J.K : Il y a trois semaines j’ai fait le marathon de Rouen en guise de préparation, j’ai terminé 4ème en 2h43. Je suis parti sur mon allure 100 km et uniquement en progressif avec un dernier 10 kilomètres en moins de 37′. J’étais vraiment bien. La grosse sortie longue se situe généralement entre 40 et 50 km, à 3 semaines de l’évènement c’est parfait. Sinon toutes les semaines le principe est de faire une sortie longue d’au moins 35 km.

 

Lepape-info : Votre semaine type ressemble à quoi du coup ? 

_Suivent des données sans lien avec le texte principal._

-- ==== Sys2Proof/Machine/Video.lean ====
section
/-! DEFINITION. Video and audio channels and the PTP servo (13_video_audio_and_compositor.md, R365-R376): channel descriptors, what
received packets land, what sent frames read, and the device timestamp under the servo. -/
namespace Sys2Proof.Machine

/-! ### Channels -/

/-- A channel by its page and number, and the state with it replaced. -/
def chKey (page ch : Nat) : Nat := page * 32 + ch
def chanOf (s : State) (page ch : Nat) : VChan := tget {} s.vchans (chKey page ch)
def setVChan (s : State) (page ch : Nat) (c : VChan) : State := { s with vchans := tput s.vchans (chKey page ch) c }

/-- Kinds of port by page, channels on one, and its requester number (Tables 08-2, 19-10). -/
def isEth (page : Nat) : Bool := decide (0x220 ≤ page) && decide (page ≤ 0x223)
def isCsi (page : Nat) : Bool := decide (0x224 ≤ page) && decide (page ≤ 0x22B)
def isTdm (page : Nat) : Bool := decide (0x22C ≤ page) && decide (page ≤ 0x22F)
def isVio (page : Nat) : Bool := isEth page || isCsi page || isTdm page
def chCount (page : Nat) : Nat := if isEth page then 32 else if isCsi page then 16 else 2
def vioReq (page : Nat) : Nat := if isEth page then 0x20 + (page - 0x220) else if isCsi page then 0x24 else 0x25
def vioUnit (page : Nat) : Nat := 0x100 + vioReq page

/-- Whether the port is enabled and its link, lanes or bit clock are up. -/
def portUp (s : State) (page : Nat) : Bool := rbits s page 0x100 31 31 == 1 && rbits s page 0x104 31 31 == 1

/-- Fields of a channel descriptor (Table 13-2). -/
def chKind (d : List W64) : Nat := bits (dw d 0) 63 60
def chNfr (d : List W64) : Nat := bits (dw d 0) 59 54
def chFmtx (d : List W64) : Nat := bits (dw d 0) 53 48
def chLines (d : List W64) : Nat := bits (dw d 0) 47 32
def chLineb (d : List W64) : Nat := bits (dw d 0) 15 0
def chBase (d : List W64) : Nat := bits (dw d 1) 47 0
def chStride (d : List W64) : Nat := bits (dw d 2) 63 32
def chPitch (d : List W64) : Nat := bits (dw d 2) 31 0
def chRec (d : List W64) : Nat := bits (dw d 3) 47 0
def chAddr (d : List W64) : W64 := dw d 4
def chReady (d : List W64) : Nat := bits (dw d 5) 47 0
def chRaten (d : List W64) : Nat := bits (dw d 6) 63 32
def chRated (d : List W64) : Nat := bits (dw d 6) 31 0

/-- Kind codes. -/
def ckVideoIn : Nat := 1
def ckAudioIn : Nat := 2
def ckAncIn : Nat := 3
def ckVideoOut : Nat := 9
def ckAudioOut : Nat := 0xA
def ckAncOut : Nat := 0xB

/-- Channel states (Table 13-9). -/
def vsOff : Nat := 0
def vsRunning : Nat := 1
def vsRefused : Nat := 2
def vsFaulted : Nat := 3

def chTag (c : VChan) : Nat := bits c.ctl 11 0
def running (c : VChan) : Bool := c.state == vsRunning
def isRx (d : List W64) : Bool := decide (1 ≤ chKind d) && decide (chKind d ≤ 3)

/-- Running channels of a page. -/
def chansOn (s : State) (page : Nat) : List Nat := (List.range (chCount page)).filter fun ch => running (chanOf s page ch)

/-- Whether a descriptor is one that the channel may take (Table 13-2, R366). -/
def chanShape (s : State) (page ch : Nat) (d : List W64) : Bool :=
  let k := chKind d
  let video := k == ckVideoIn || k == ckVideoOut
  let audio := k == ckAudioIn || k == ckAudioOut
  let anc := k == ckAncIn || k == ckAncOut
  (if isEth page then video || audio || anc
   else if isCsi page then k == ckVideoIn
   else (ch == 0 && k == ckAudioIn) || (ch == 1 && k == ckAudioOut))
  && decide (2 ≤ chNfr d) && bits (dw d 0) 31 16 == 0
  && (isCsi page || (if audio && isEth page then decide (chFmtx d ≤ 1) else chFmtx d == 0))
  && decide (1 ≤ chLines d)
  && (if video then decide (chLines d ≤ 4320) else if isTdm page then chLines d == rbits s page 0x100 27 24 + 1 else decide (chLines d ≤ 64))
  && (if anc then chLineb d == 0 else if audio then chLineb d != 0 else true)
  && bits (dw d 1) 63 48 == 0 && chBase d % 128 == 0 && chStride d % 128 == 0
  && (if video then chPitch d % 16 == 0 && decide (chLineb d ≤ chPitch d) else chPitch d == 0)
  && bits (dw d 3) 63 48 == 0 && chRec d % 32 == 0
  && (if isEth page then bits (dw d 4) 15 7 == 0 else dw d 4 == 0)
  && bits (dw d 5) 63 48 == 0 && (if decide (9 ≤ k) && isEth page then chReady d % 8 == 0 else chReady d == 0)
  && (if k == ckVideoOut then chRaten d != 0 && chRated d != 0 else dw d 6 == 0) && dw d 7 == 0
  && (if video then decide (chLines d * chPitch d ≤ chStride d) else true)
  && (if audio then decide (chLineb d * chLines d * 4 ≤ chStride d) else true)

J.K : Tous les matins vers 6h30 un 10 km à jeun. Je double le mercredi, jeudi, vendredi et samedi avec environ 15 à 20 km. Le mardi je me fais une séance spécifique piste avec le club où je fais des fartleks longs, de la VMA très longue. Le dimanche c’est une sortie entre 30 et 40 km où l’on a pu faire avec ma copine les tests de ravitaillement, de nutrition et on en a aussi profité pour visiter l’Ile-de-France (rires) avec le Canal de l’Ourcq, la rivière le Loing, la boucle de Saint-Maur. Ce fut très agréable de découvrir ces lieux cet été et de faire cette préparation ainsi.        

 

Jocelyn Kerbourc’h : « Ne pas avoir d’inconnue, de savoir où l’on va c’est capital. En gros, il ne faut pas qu’il y ait de surprise. J’ai fait la reconnaissance du parcours à vélo il y a deux semaines, j’ai mon protocole de nutrition, je connais mes temps de passage, je ne vais faire qu’exécuter ce pourquoi je me suis entraîné. »

 

Lepape-info : Quel est votre objectif sur ces championnats de France du 100 km ?  

J.K : J’ai terminé 8ème la dernière fois, je ne peux pas me cacher, je vise un chrono en 7h15 voire peut-être mieux et un tel temps d’après les précédentes éditions me ferait terminer parmi les 3 premiers. Il y a Jérôme Bellanca qui est vraiment au-dessus du lot, quadruple champion de France du 100 km en 2013, 2015, 2017, 2019 et 8ème des Mondiaux en 2015 avec un record personnel en 6h43’41. Derrière lui cela devrait se jouer autour des 7h08-7h10. Je vais faire ma course, partir sur mon chrono et essayer de faire ce à quoi je me suis préparé et j’espère que cela va le faire. Sur un 100 km tout peut se passer. Thomas Lorblanchet champion du monde de trail en 2009 et quadruple vainqueur du grand trail des Templiers (un record) disait qu’après 70 km c’est plus que le physique. Tellement de choses peuvent arriver entre une défaillance, un manque d’hydratation etc… même si j’ai tout bien préparé je ne peux pas être sur de ce qu’il va se passer. Autant sur un marathon je suis assez serein, j’en ai couru plein entre 2h40 et 2h50, je le maîtrise à 100% et je sais que globalement je vais faire un chrono de ce genre. En me donnant à fond je vais faire un chrono en 2h35 mais sur un 100 km c’est vraiment très spécial de prévoir avec quasi certitude son chrono. Je suis plutôt serein et j’ai tout mis en place pour y arriver

 

Lepape-info : L’aspect mental est primordial, vous l’avez optimisé  

J.K : Ne pas avoir d’inconnue, de savoir où l’on va c’est capital. En gros, il ne faut pas qu’il y ait de surprise. J’ai fait la reconnaissance du parcours à vélo il y a deux semaines, j’ai mon protocole de nutrition, je connais mes temps de passage, je ne vais faire qu’exécuter ce pourquoi je me suis entraîné. Au niveau mental, c’est super agréable, je ne suis pas condamné à l’exploit pour réussir. La première erreur est de ne pas savoir où mettre ses objectifs, on a notamment travaille cela avec le coach Jean-Jacques Minne, c’est génial.